Author: Christophe Dessimoz •
The recent publication of our paper “Current methods for automated filtering of multiple sequence alignments frequently worsen single-gene phylogenetic inference” in Systematic Biology is the conclusion of 5 years of work, most of which was spent in peer-review. I will write a separate post on the issue of pre- vs. post-publication in a later post (update: available here). For now, I summarise our main results, try to provide an intuition for them, and give the story behind the paper.
Does automatic alignment filtering lead to better trees?
One major use of multiple sequence alignments is for tree inference.
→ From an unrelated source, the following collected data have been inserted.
/-- DOMAIN_STAGE: the next stage of a domain's sequence begins, 2 µs after the one before (R407, R410). -/
def execDomainStage (d : DomIx) (s : State) : Host.Outcome State Fault Refusal :=
  .next (
    let k := s.dom d
    match k.st with
    | .switchingOn => if k.offReq || decide (8 ≤ k.stage) || !k.aged s.now 2000 then s
      else s.modDom d fun k => { k with stage := k.stage + 1, stageAt := s.now }
    | .switchingOff => if k.onReq || k.stage == 0 || !k.aged s.now 2000 then s
      else s.modDom d fun k => { k with stage := k.stage - 1, stageAt := s.now }
    | _ => s)

/-- DOMAIN_REGULATED: 6 µs after the last stage began the rail is regulated; a VLNK domain is then ready and its sublinks train
(Sequence PWR-1 steps 3, 4 and 8). -/
def execDomainRegulated (d : DomIx) (s : State) : Host.Outcome State Fault Refusal :=
  .next (
    let k := s.dom d
    if k.st != .switchingOn || k.stage != 8 || k.offReq || !k.aged s.now 6000 then s
    else
      match domKind d with
      | .vlnk e => (s.modDom d fun k => { k with st := .onFenced, counts := false, seq := k.seq + 1, edge := s.gridNow }).trainEdge e
      | _ => s.modDom d fun k => { k with st := .initialising, counts := false, stageAt := s.now })

/-- The shortest initialisation of a domain, in ns (Sequence PWR-1 steps 5 to 7). -/
def initTime (d : DomIx) : Nat :=
  match domKind d with
  | .vlog _ => 2000
  | .varr _ => 200000
  | .vmif _ => 2000000
  | .vlnk _ => 0

/-- DOMAIN_READY: initialisation ends: cores and crossbar reset, or every granule poisoned (Sequence PWR-1 steps 5 to 7, R244). -/
def execDomainReady (d : DomIx) (s : State) : Host.Outcome State Fault Refusal :=
  .next (
    let k := s.dom d
    if k.st != .initialising || k.offReq || !k.aged s.now (initTime d) then s
    else
      let s1 : State :=
        match domKind d with
        | .vlog f => s.resetField f
        | .varr _ => { s with mem := s.mem.loseArrays d }
        | .vmif _ => { s with mem := s.mem.loseStacks d }
        | .vlnk _ => s
      s1.modDom d fun k => { k with st := .onFenced, seq := k.seq + 1, edge := s.gridNow })

/-- DOMAIN_OFF: a power-down whose last stage began to open 1 µs ago reads off (R407). -/
def execDomainOff (d : DomIx) (s : State) : Host.Outcome State Fault Refusal :=
  .next (
    let k := s.dom d
    if k.st != .switchingOff || k.stage != 0 || k.onReq || !k.aged s.now 1000 then s
    else s.modDom d fun k => { k with st := .off, counts := false, seq := k.seq + 1 })

/-- A reversal counted (R409). -/
def State.reversed (s : State) : State := { s with pwr := { s.pwr with reverse := bump s.pwr.reverse } }

/-- DOMAIN_REVERSAL: 2 µs after its latest stage began, the opposite request takes the sequence back stage by stage, that stage first
(R409). -/
def execDomainReversal (d : DomIx) (s : State) : Host.Outcome State Fault Refusal :=
  .next (
    let k := s.dom d
    if !k.aged s.now 2000 then s
    else match k.st with
    | .switchingOn =>
      if k.offReq then
        (s.modDom d fun k => { k with st := .switchingOff, stage := k.stage - 1, offReq := false, stageAt := s.now }).reversed
      else s
    | .initialising =>
      if k.offReq && decide (s.sequences < 4) then
        (s.modDom d fun k => { k with st := .switchingOff, stage := 7, offReq := false, counts := true, stageAt := s.now }).reversed
      else s
    | .switchingOff =>
      if k.onReq then
        (s.modDom d fun k => { k with st := .switchingOn, stage := k.stage + 1, onReq := false, stageAt := s.now }).reversed
      else s
    | _ => s)

/-! ## Fences (R412 to R414) -/

/-- A fence message: ARG the domain, the payload 1 raised or 0 lowered (Table WAF-8; log entry 10). -/
def fenceMsg (d : DomIx) (raised : Bool) : CtlMsg :=
  { typ := 0xB, dest := 56, src := 56, bcast := true, plane := false, arg := BitVec.ofNat 12 d.val
    payload := [BitVec.ofNat 32 (ofFlag raised)] }

/-- FENCE_RAISE: at boundary B1, the next after the request, the fence of an on domain that was asked off rises (R412). -/
def execFenceRaise (d : DomIx) (s : State) : Host.Outcome State Fault Refusal :=
  .next (
    let k := s.dom d
    if k.isOn && k.offReq && s.pastEdge k then
      (s.modDom d fun k => { k with st := .fenced, offReq := false, edge := s.gridNow }).tellAll (fenceMsg d true) else s)

/-- RESUME grants to every context refused with NACK 0x04 (R368, R414). -/
def State.resumeAll (s : State) : State :=
  (s.fab.ctxs.filter Ctx.refusedParked).foldl (fun s k => s.grantOwed k true) s

/-- The fence of a domain lowers: nodes are told, parked senders on the wafer and the rack resume (R414). -/
def State.lowerFence (s : State) (d : DomIx) : State :=
  let s1 := ((s.modDom d fun k => { k with st := .on, onReq := false }).tellAll (fenceMsg d false)).resumeAll
  { s1 with mesh := s1.mesh ++ s1.held.map (fun p => { pkt := p, at_ := p.srcField }), held := [] }

/-- POWER_DOWN_START: at boundary B2 power-down begins, or an on request since B1 cancels it (R412, R413). -/
def execPowerDownStart (d : DomIx) (s : State) : Host.Outcome State Fault Refusal :=
  .next (
    let k := s.dom d
    if k.st != .fenced || k.queued.isSome || !s.pastEdge k then s
    else if k.onReq then s.lowerFence d
    else
      match domKind d with
      | .vlnk e => (s.unpowerEdge e).enqueueSeq d false
      | _ => s.enqueueSeq d false)

/-- FENCE_LOWER: at the first boundary after a domain is ready its fence lowers (R414). -/
def execFenceLower (d : DomIx) (s : State) : Host.Outcome State Fault Refusal :=
  .next (if (s.dom d).st == .onFenced && !(s.dom d).offReq && s.pastEdge (s.dom d) then s.lowerFence d else s)

/-! ## Zone ceilings (R417 to R420, R422) -/

/-- Phases of a zone (Table PWR-1). -/
def zonePhases (d : DomIx) : Nat :=
  match domKind d with
  | .vlog _ => 12
  | .varr _ => 8
  | _ => 16

/-- The ceiling a zone's healthy phases allow (Table PWR-3). -/
def phaseCeiling (d : DomIx) (healthy : Nat) : Nat :=
  match domKind d with
  | .vlog _ => if healthy = 12 then 16 else if healthy = 11 then 15 else if healthy = 10 then 13 else if healthy = 9 then 11 else 4
  | .varr _ => if healthy = 8 then 16 else if healthy = 7 then 15 else if healthy = 6 then 13 else if healthy = 5 then 11 else 4
  | _ => if 13 ≤ healthy then 16 else if healthy = 12 then 13 else 4

/-- The ceiling of one zone by its phases now. -/
def State.zonePhaseCeil (s : State) (d : DomIx) : Nat := phaseCeiling d (zonePhases d - (s.dom d).lostPh)

/-- The ceiling of a field by the phases of every zone that feeds it. -/
def State.fieldPhaseCeil (s : State) (f : FieldIx) : Nat :=
  (((List.finRange 88).filter fun d => feeds d f).map s.zonePhaseCeil).foldl min 16

/-- The zone ceiling of a field: the least of those imposed (R420). -/
def State.zoneCeilOf (s : State) (f : FieldIx) : Nat :=
  min (s.fieldPhaseCeil f) (min (s.field f).clampCeil (s.field f).govCeil)

/-- A field's zone ceiling taken anew; a change is a clock event naming field and level (R422). -/
def State.refreshCeil (s : State) (f : FieldIx) : State :=
  let n := s.zoneCeilOf f
  if n = (s.field f).zoneCeil then s
  else (s.modField f fun k => { k with zoneCeil := n }).logEvent 0 8 1 kField f.val
    [BitVec.ofNat 8 f.val, BitVec.ofNat 8 n]

/-- Clamp action in the last 20 µs, in ns. -/
def clampTotal (now : Nat) (xs : List (Nat × Nat)) : Nat := ((xs.filter fun x => decide (now < x.1 + 20000)).map Prod.snd).sum

/-- DROOP_CLAMP: the clamp acts for `ns`; more than 1 µs in 20 µs lowers the zone's ceiling by one level (R417). -/
def execDroopClamp (f : FieldIx) (ns : Nat) (s : State) : Host.Outcome State Fault Refusal :=
  .next (
    let acts := (s.now, ns) :: (s.field f).clampActs.filter fun x => decide (s.now < x.1 + 20000)
    if 1000 < clampTotal s.now acts then
      (s.modField f fun k =>
        { k with clampAt := s.now, clampActs := [],
                 clampCeil := max 4 (min k.clampCeil (s.zonePhaseCeil (vlog f)) - 1) }).refreshCeil f
    else s.modField f fun k => { k with clampAt := s.now, clampActs := acts })

/-- CLAMP_CEILING_RAISE: 1,000 µs without a clamp action raise the zone's ceiling by one level (R417). -/
def execClampCeilingRaise (f : FieldIx) (s : State) : Host.Outcome State Fault Refusal :=
  .next (
    let k := s.field f
    if s.zonePhaseCeil (vlog f) ≤ k.clampCeil || s.now < k.clampAt + 1000000 then s
    else (s.modField f fun k => { k with clampCeil := k.clampCeil + 1, clampAt := s.now }).refreshCeil f)

/-- PHASE_FAULT: a phase is dropped and the ceiling of Table PWR-3 applies to the fields its zone feeds (R418). -/
def execPhaseFault (z : DomIx) (s : State) : Host.Outcome State Fault Refusal :=
  .next (
    let s1 := s.modDom z fun k => { k with lostPh := min (zonePhases z) (k.lostPh + 1) }
    ((List.finRange 64).filter fun f => feeds z f).foldl (fun s f => s.refreshCeil f) s1)

/-- SUSTAIN_KW as it acts, in W (Table PWR-5). -/
def sustainW (w : W32) : Nat := 1000 * max 16 (min 32 (bits w.toNat 0 6))

/-- The enabled cores of a field whose FLOOR lies above a level. -/
def State.floorsAbove (s : State) (f : FieldIx) (n : Nat) : List CoreIx :=
  ((List.finRange 4).map (coreOf f)).filter fun c => s.enabled c.val && decide (n < (s.core c).floor)

/-- Policy contention of a core logged at most once per core per pitch (R479). -/
def State.logContention (s : State) (c : CoreIx) : State :=
  if s.flt.clkLog.contains c then s
  else ({ s with flt := { s.flt with clkLog := c :: s.flt.clkLog } }).coreEvent c 0 8 2

/-- The governor's ceiling of a field lowered to a level, contention counted (R419, R420, R479). -/
def State.govLower (s : State) (f : FieldIx) (n : Nat) : State :=
  let cs := s.floorsAbove f n
  let s1 := (s.modField f fun k => { k with govCeil := n }).refreshCeil f
  let s2 := if cs.isEmpty then s1 else { s1 with pwr := { s1.pwr with policy := bump s1.pwr.policy } }
  cs.foldl (fun s c => s.logContention c) s2

/-- The field with the lowest ceiling the governor has imposed, lowest number first. -/
def State.govLowest (s : State) : Option FieldIx :=
  (List.finRange 64).foldl (fun b f =>
    if 16 ≤ (s.field f).govCeil then b
    else
      match b with
      | none => some f
      | some g => if (s.field f).govCeil < (s.field g).govCeil then some f else some g) none

/-- One ceiling raised by one level (R419). -/
def State.govRaise (s : State) : State :=
  match s.govLowest with
  | none => s
  | some f => (s.modField f fun k => { k with govCeil := k.govCeil + 1 }).refreshCeil f

/-- GOVERNOR_TICK: the estimates (W) against both limits: at risk from the limit on, to spare at 95 % of it or less for 50 ticks
of 20 µs (R419, R420). -/
def execGovernorTick (avg10ms avg1s : Nat) (demand : FieldIx) (s : State) : Host.Outcome State Fault Refusal :=
  .next (
    let lim1 := sustainW s.cfg.active.budget
    let risk10 := decide (38000 ≤ avg10ms)
    let risk1 := decide (lim1 ≤ avg1s)
    let n := max 4 ((s.field demand).zoneCeil - 1)
    let s0 := { s with pwr := { s.pwr with govHold := 0 } }
    if risk10 then s0.govLower demand n
    else if risk1 then (if (s.floorsAbove demand n).isEmpty then s0.govLower demand n else s0)
    else if decide (100 * avg10ms ≤ 95 * 38000) && decide (100 * avg1s ≤ 95 * lim1) then
      if 50 ≤ s.pwr.govHold + 1 then s0.govRaise else { s with pwr := { s.pwr with govHold := s.pwr.govHold + 1 } }
    else s0)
Because aligners make mistakes, many practitioners like to mask the uncertain parts of the alignment. This is done by hand or using automated tools such as Gblocks, TrimAl, or Guidance.
The aim of our study was to compare different automated filtering methods and assess under which conditions filtering might be beneficial. We compared ten different approaches on several datasets covering hundreds of genomes across different domains of life—(including nearly all of the Ensembl database) as well as simulated data. We used several criteria to assess the impact of filtering on tree inference (comparing the congruence of resulting trees with undisputed species trees and counting the number of gene duplications implied). We sliced the data in many different ways (sequence length, divergence, “gappyness”).
The more we filter alignments, the worse trees become.
In all datasets, tests, and conditions we tried, we could hardly find any situation in which filtering methods lead to better trees; in many instances, the trees got worse:
Overall, the more alignments get filtered (x-axis in figure), the worse the trees become! This holds across different datasets and filtering methods. Furthermore, under default parameters, most methods filter far too many columns.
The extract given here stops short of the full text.